Di pemakaman ini saya menemukan banyak nama penting , antara lain H.F. Roll (pendiri STOVIA - School tot Opleiding van Indische Artsen, sekolah tinggi kedokteran untuk kaum pribumi), Olivia Mariamne Raffles (istri pertama Thomas Stamford Raffless saat masih menjabat jadi Gubernur Letnan Jawa ketika pemerintahan Inggris. Olivia adalah pencetus ide pembangunan Kebun Raya Bogor), Soe Hok Gie (tokoh pergerakan mahasiswa era tahun 1967-1969, yang meninggal menghirup gas beracun di Gunung Semeru), Miss Riboet (penyanyi dan penari terkenal dari kelompok seni Orion Junior yang didirikan oleh suaminya, Tio Tek Djien, pada tahun 1925. Selain menari, Miss Riboet piawai memainkan pedang). Dr. J.L. Andries Brandes (seorang arkeolog yang menguasai sastra Jawa kuno dan banyak sekali mengungkap Sejarah Indonesia, mulai dari Kitab Pararaton, naskah raja-raja Tumapel hingga Majapahit), Adami Caroli Claessens (seorang pastur Katolik yang datang ke Hindia Belanda pada tahun 1847. Salah satu jasa Claessens adalah membangun kembali Gereja Katedral yang roboh pada tahun 1890), J.H.R. Kohler (seorang panglima tinggi militer Batavia yang gugur ketika melakukan ekspedisi ke Aceh).
Pemakaman ini rupanya sangat menarik bagi rombongan tur, terutama untuk berfoto-foto. Di beberapa tempat terdapat patung-patung menarik seperti malaikat, dan juga terdapat replika katedral. Ada juga bentuk-bentuk bangunan dengan arsitektur yang indah.
Seusai berkeliling-keliling dan berfoto-foto, rombongan berkumpul sembari duduk-duduk menikmati keteduhan suasana. Acara dilanjutkan dengan presentasi masing-masing kelompok untuk menjelaskan sketsa Kridaloka dan Taman Prasasti yang telah mereka buat. Kemudian, dilanjutkan dengan makan siang sambil mengisi kuesioner, masih di dalam areal pemakaman Taman Prasasti.
Selesai makan siang, rombongan berfoto bersama, kemudian kembali berjalan kaki menuju halte busway monumen nasional, kemudian kembali ke Senayan menggunakan busway. Dalam perjalanan menuju Senayan, panitia Green Map menjelaskan mengenai apa itu Green Map, dsb.
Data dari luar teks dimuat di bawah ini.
-- ==== Sys2Proof/Machine/Stats.lean ====
section
/-!
DEFINITION. The statistics network: the block adders and the root memport (R96, R97, R209).
-/

namespace Sys2Proof.Machine

/-! ### Adding tokens (R96) -/

/-- The sum of the tokens of a list, if it has one. -/
def sumTokens : List CountTok → Option CountTok
  | [] => none
  | t :: ts => some (ts.foldl CountTok.add t)

/-- The first entry of each key of a list, and what is left. -/
def takeHeads {α β : Type} [DecidableEq α] : List (α × β) → List α → List (α × β) × List (α × β)
  | [], _ => ([], [])
  | p :: ps, seen =>
    let (h, r) := takeHeads ps (p.1 :: seen)
    if p.1 ∈ seen then (h, p :: r) else (p :: h, r)

/-- A sum leaves its block's adder: toward the root block's adder, from it to the root memport, and to nowhere where the region has
no root. -/
def Region.sumOut (r : Region) (x y : BitVec 4) (t : CountTok) : Region := match r.statRoot with
  | none => r
  | some c =>
    if c.x = r.x + x ∧ c.y = r.y + y then { r with rootToks := r.rootToks ++ [t] } else { r with toks := r.toks ++ [((x, y), t)] }

/-- `STAT_ADDER_MERGE` (R97): the adder of a block of the region takes one token from each inlet that holds one, and emits the sum.
The root block's adder has an inlet for every other block. -/
def execStatAdderMerge (n : Nat) (x y : BitVec 4) (s : State) : Result :=
  match s.region n with
  | none => .next s
  | some r =>
    let here := (s.cellsOf r).filter (fun c => decide (c.x = r.x + x ∧ c.y = r.y + y))
    let own := here.filterMap (fun c => (s.cell c).stat.head?)
    let isRoot := (r.statRoot.map (fun c => c.x == r.x + x && c.y == r.y + y)).getD false
    let (heads, rest) := if isRoot then takeHeads r.toks [] else ([], r.toks)
    match sumTokens (own ++ heads.map Prod.snd) with
    | none => .next s
    | some t =>
      let s1 := here.foldl (fun s c => s.modCell c (fun z => { z with stat := z.stat.tail })) s
      .next (s1.setRegion (Region.sumOut { r with toks := rest } x y t))

/-! ### The root memport (R209) -/

/-- The fault of an update of the record at an address. -/
def rootFault (code : Nat) (va : Word64) : FaultReg := { FaultReg.ofCode code with access := 2, addr := va }

/-- A token added into the record that prm14 of the root names: one update at the slice; or its fault, and the state with the page's
translations dropped (R329); none while its walk waits for a bridge (R352). -/
def State.rootAdd (s : State) (c : CellId) (t : CountTok) : Except (Option FaultReg × State) State :=
  let va := (s.cell c).active.prm[14]
  if va = 0 then .ok s
  else if va.toNat % 64 ≠ 0 then .error (some (rootFault 0x0A va), s)
  else match s.xlateMp c .rw false va with
    | (.error .held, _) => .error (none, s)
    | (.error e, s1) => .error (some (rootFault e.code va), s1)
    | (.ok x, s1) =>
      if (s1.poisonIn x.pa 64).isSome then .error (some (rootFault 0x0C va), s1.dropPage c (s1.ctxOfCell c) va)
      else
        let f (off n v : Nat) (s : State) : State := s.putNum x.key (x.pa + off) 4 (satNat 32 (s.numAt x.key (x.pa + off) n + v))
        let s2 := f 16 4 t.tiles (f 12 4 t.narrow (f 8 4 t.nan (f 4 4 t.ftz (f 0 4 t.sat s1))))
        let old := s2.numAt x.key (x.pa + 20) 2
        .ok (s2.putNum x.key (x.pa + 20) 2
          (if old = 0 then t.tensor.toNat else if old = t.tensor.toNat then old else 0xFFFF))

/-- `STAT_ROOT_ADD` (R209): the oldest sum that has reached the root memport. -/
def execStatRootAdd (n : Nat) (s : State) : Result :=
  match s.region n with
  | none => .next s
  | some r => match r.rootToks, r.statRoot with
    | t :: rest, some c =>
      let s1 := s.setRegion { r with rootToks := rest }
      match s1.rootAdd c t with
      | .ok s2 => .next s2
      | .error (some f, s2) => .next (s2.raiseFault c f)
      | .error (none, _) => .next s
    | _, _ => .next s

/-- Every token of a region added at its root, as it ends: the network loses none (R97) (DEDUCED, log entry 66). -/
def State.settleStats (s : State) (r : Region) : State := match r.statRoot with
  | none => s
  | some c =>
    let toks := (s.cellsOf r).flatMap (fun x => (s.cell x).stat) ++ r.toks.map Prod.snd ++ r.rootToks
    toks.foldl (fun s t => match s.rootAdd c t with
      | .ok s1 => s1
      | .error (_, s1) => s1) s

end Sys2Proof.Machine
end

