-- ==== Sys2Proof/Machine/Place.lean ====
section
/-!
DEFINITION. Placing an image in a region, and the load of configuration 0 by the dispatch path (R127, R257, R260, R265, R266, R268, R284,
R301, R409).
-/

namespace Sys2Proof.Machine

/-! ### Placement (R268) -/

/-- Whether a block of a die is fused off. -/
def State.fused (s : State) (d : BitVec 3) (x y : Nat) : Bool := (s.die d).fuse.getLsbD (16 * y + x)

/-- The columns of a rectangle's row that are not fused off, from the west, relative to the rectangle (DEDUCED, log entry 76). -/
def State.openCols (s : State) (d : BitVec 3) (x y w : Nat) : List Nat := (List.range w).filter (fun i => !s.fused d (x + i) y)

/-- Where a logical block lies in a rectangle of a die, relative to it: in its place where the image is not relocatable, else on its
row's (lx + 1)-th block that is not fused off (DEDUCED, log entry 76). -/
def State.placeIn (s : State) (d : BitVec 3) (x y w h lw lh : Nat) (reloc : Bool) (lx ly : BitVec 4) : Option (BitVec 4 × BitVec 4) :=
  if lw ≤ lx.toNat ∨ lh ≤ ly.toNat ∨ h ≤ ly.toNat then none
  else if reloc then ((s.openCols d x (y + ly.toNat) w)[lx.toNat]?).map (fun c => (BitVec.ofNat 4 c, ly))
  else if lx.toNat < w ∧ s.fused d (x + lx.toNat) (y + ly.toNat) = false then some (lx, ly) else none

/-- Whether an image fits a rectangle: it is as high, each row has room, and without relocation it is as wide and holds no fused-off
block (R16). -/
def State.placeOk (s : State) (d : BitVec 3) (x y w h lw lh : Nat) (reloc : Bool) : Bool :=
  h == lh && decide (x + w ≤ 16 ∧ y + h ≤ 16 ∧ lw ≤ w)
    && (List.range h).all (fun j => decide (lw ≤ (s.openCols d x (y + j) w).length))
    && (reloc || (w == lw && (List.range h).all (fun j => (s.openCols d x (y + j) w).length == w)))

/-- The placing of a region's launch. -/
def State.placing (s : State) (r : Region) (lx ly : BitVec 4) : Option (BitVec 4 × BitVec 4) :=
  s.placeIn r.die r.x.toNat r.y.toNat r.w r.h r.launch.width r.launch.height r.launch.reloc lx ly

/-! ### The load of configuration 0 (R266) -/

/-- A failure at load: the status word that RESULT takes, with SIGFAIL for a signature (DESIGN CHOICE, log entry 77). -/
def refusalWord (f : LoadFail) (sig : Bool) : Word64 := CfgStatus.word { CfgStatus.reset.fail f with sigFail := sig }

/-- A kernel refused at load (R266, R412): its region is freed, and the launch descriptor takes STATUS 4 (DESIGN CHOICE, log entry 77). -/
def State.refuseLoad (s : State) (r : Region) (word : Word64) : State :=
  let s1 := s.clearBlocks r
  let s2 : State := { s1 with regions := s1.regions.filter (fun x => x.serial ≠ r.serial) }
  let s3 := s2.modDie r.die (fun d => { d with
    parts := d.parts.map (fun p => if p.num = r.launch.part then { p with pendF := p.pendF.erase r.serial, pendD := true } else p) })
  ((s3.launchStatus r.die r.launch.desc 4 word).finishInvals).settleCtx r.die r.launch.ctx

/-- The signature of a region's image under its context's IMGKEYH, where the context requires one (R265, R365): whether it holds, or
the fault of reading it. -/
def State.signatureOk (s : State) (r : Region) : Except LoadFail Bool :=
  let cx := s.ctx r.launch.ctx
  if !cx.reqsig then .ok true
  else match s.imageSigned r.die r.launch.ctx r.launch.image with
    | .error (f, a) => .error (LoadFail.ofRead f a)
    | .ok none => .ok false
    | .ok (some (msg, sig)) => match s.lmsSlot r.launch.ctx cx.imgkeyh with
      | none => .ok false
      | some k => .ok ((lmsVerdict k.pub msg sig 2).code == 0)

/-- `n` block records from an address, each checked and its shadows placed. -/
def State.loadRecords (r : Region) : Nat → Word64 → State → List Placed → Except LoadFail (State × List Placed)
  | 0, _, s, done => .ok (s, done)
  | n + 1, va, s, done =>
    match s.fetchBlock r va (some (s.placing r)) (fun x y => done.any (fun p => p.px == x && p.py == y)) with
    | .error f => .error f
    | .ok rec_ =>
      let p : Placed := ⟨rec_.head.lbx, rec_.head.lby, rec_.head.pbx, rec_.head.pby⟩
      State.loadRecords r n (va + BitVec.ofNat 64 (64 * rec_.head.len)) (s.placeShadows r rec_) (done ++ [p])

/-- Double-words of a context's range, or a fetch fault (R409) (DEDUCED, log entry 118). -/
def State.loadDwords (s : State) (r : Region) (va : Word64) (n : Nat) : Except LoadFail (List Word64) :=
  (s.imageBytes r va (8 * n)).map (fun bs => (List.range n).map (fun i => BitVec.ofNat 64 (dwAt bs (8 * i))))

/-- A kernel's control program at its start (R127): the arguments in g1 to g8, the channel map, and the ports that the flip bound
(DEDUCED, log entry 118). -/
def Seq.start (sq : Seq) (r : Region) (pc : Word64) (sections : Nat) (args chans : List Word64) : Seq :=
  { Seq.reset with
    cycle := sq.cycle, tlb := sq.tlb, pc := pc, cmode := r.launch.cmode, sections := BitVec.ofNat 8 sections, ctx := r.launch.ctx,
    g := Vector.ofFn (fun i : Fin 32 => if 1 ≤ i.val ∧ i.val ≤ 8 then args.getD (i.val - 1) 0 else 0),
    chanMap := Vector.ofFn (fun i : Fin 64 => chans.getD i.val 0), inPort := sq.inPort, outPort := sq.outPort, run := .running,
    region := some r.serial }

/-- Every shadow of a region taken over at once (R266): nothing is in flight. -/
def State.dispatchFlip (s : State) (r : Region) (v : View) : Option State :=
  (s.cellsOf r).foldl (fun s? c => match s? with
    | none => none
    | some s => (s.applyShadow r v c).map (fun s1 => s1.modCell c (fun x => { x with last := 7, epoch := false }))) (some s)

/-- The checks and the load of R266, in its order: the region loaded and its sequencer started, or why it is refused; the flag says that
the signature failed (DEDUCED, log entries 78, 118). -/
def State.load0 (s : State) (r : Region) : Except (LoadFail × Bool) State := do
  let plain {α : Type} (e : Except LoadFail α) : Except (LoadFail × Bool) α := e.mapError (fun f => (f, false))
  let bad {α : Type} (c : BitVec 3) : Except (LoadFail × Bool) α := .error (LoadFail.of .rejected c, false)
  let hb ← plain (s.imageBytes r r.launch.image 64)
  let h := imageHeadOf hb
  if crc32c (hb.take 48) ≠ h.hcrc then .error (LoadFail.of .crcFail 1, false)
  else if !imageHeadOk hb then bad 5
  else
    let sigOk ← plain (s.signatureOk r)
    if !sigOk then .error (LoadFail.of .rejected 0, true)
    else if !s.placeOk r.die r.x.toNat r.y.toNat r.w r.h h.w h.h h.reloc || h.w != r.launch.width || h.reloc != r.launch.reloc then bad 6
    else
      let table ← plain (s.imageBytes r (r.launch.image + BitVec.ofNat 64 h.confOff) 8)
      match confEntry table 0 0 with
      | none => bad 5
      | some (off, n) =>
        let (s1, placed) ← plain (State.loadRecords r n (r.launch.image + BitVec.ofNat 64 off) s [])
        let r1 : Region := { r with map := placed, named := [], tried := [], lostLoad := false }
        let v := s1.stagedView r1
        let tree ← plain (s.imageBytes r (r.launch.image + BitVec.ofNat 64 h.treeOff) h.treeLen)
        match treeOf tree h.ngrp h.nsect (fun k => (r1.nodeCell k).bind (fun c => (v.at c).word k.slot)) with
        | none => bad 5
        | some (groups, secs) =>
          let root := h.root.bind (fun k => r1.logical k.1 k.2.1 k.2.2)
          let rootOk := match h.root with
            | none => true
            | some k => root.isSome && cellKind k.2.2 == .memport
          if !rootOk then bad 5
          else if v.ungatedCycle then bad 7
          else match (s1.stagedReject r1).orElse (fun _ => ((v.badPulse).orElse (fun _ => v.badCircuit)).map (fun c => (c, 0))) with
            | some (c, k) => .error ({ LoadFail.of .rejected 4 with bx := c.x - r.x, by_ := c.y - r.y, cell := c.n, slot := k }, false)
            | none =>
              let args ← plain (s.loadDwords r r.launch.args 8)
              let chans ← if r.launch.chans = 0 then .ok [] else plain (s.loadDwords r r.launch.chans 64)
              let r2 : Region := { r1 with
                groups := groups, sections := secs, statRoot := root, cfg := CfgStatus.reset, safe := v.retuneSafe, kstate := .resident }
              match (s1.setRegion r2).dispatchFlip r2 v with
              | none => bad 4
              | some s2 =>
                let pc := r.launch.image + BitVec.ofNat 64 h.ctrlOff
                .ok (s2.modSeq r.lead (fun sq => sq.start r2 pc h.nsect args chans))

/-- A pre-emption or a retune that came while the kernel was loading begins. -/
def State.afterLoad (s : State) (n : Nat) : State := match s.region n with
  | none => s
  | some r => match r.cut with
    | .cutting b => s.beginCut n b
    | _ => s.startRetune n

/-- `DISPATCH_LOAD_COMPLETE` (R266, R409). -/
def execDispatchLoadComplete (n : Nat) (s : State) : Result :=
  match s.region n with
  | none => .next s
  | some r =>
    if r.kstate ≠ .loading ∨ r.freezing = true then .next s
    else match s.load0 r with
      | .ok s1 => .next (s1.afterLoad n)
      | .error (f, sig) => .next (if f.held then s else s.refuseLoad r (refusalWord f sig))

end Sys2Proof.Machine
end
Sesampainya di Senayan, rombongan berjalan kaki ke area ICE 2009, lokasi dimana bisa bertemu, berinteraksi dengan komunitas-komunitas lain. Ada sekitar 150 komunitas berekspresi di sini, termasuk juga stand Green Map Jakarta.
Mengikuti Tur Hijau Green Map sangat menarik dan bermanfaat, karena memberikan banyak pengetahuan baru, terutama mengenai kawasan hijau di Jakarta dan juga mengenai sejarah masa lampau. Berkunjung ke Hutan kota Kridaloka dan Museum Taman Prasasti dapat dijadikan tempat alternatif untuk wisata. Setelah mengikuti tur Green Map ini, diharapkan masyarakat semakin peduli terhadap kondisi Jakarta, termasuk pentingnya pelestarian kawasan hijau dan lokasi bersejarah, serta menyadari perlunya menjaga etika dalam menggunakan kendaraan umum seperti busway.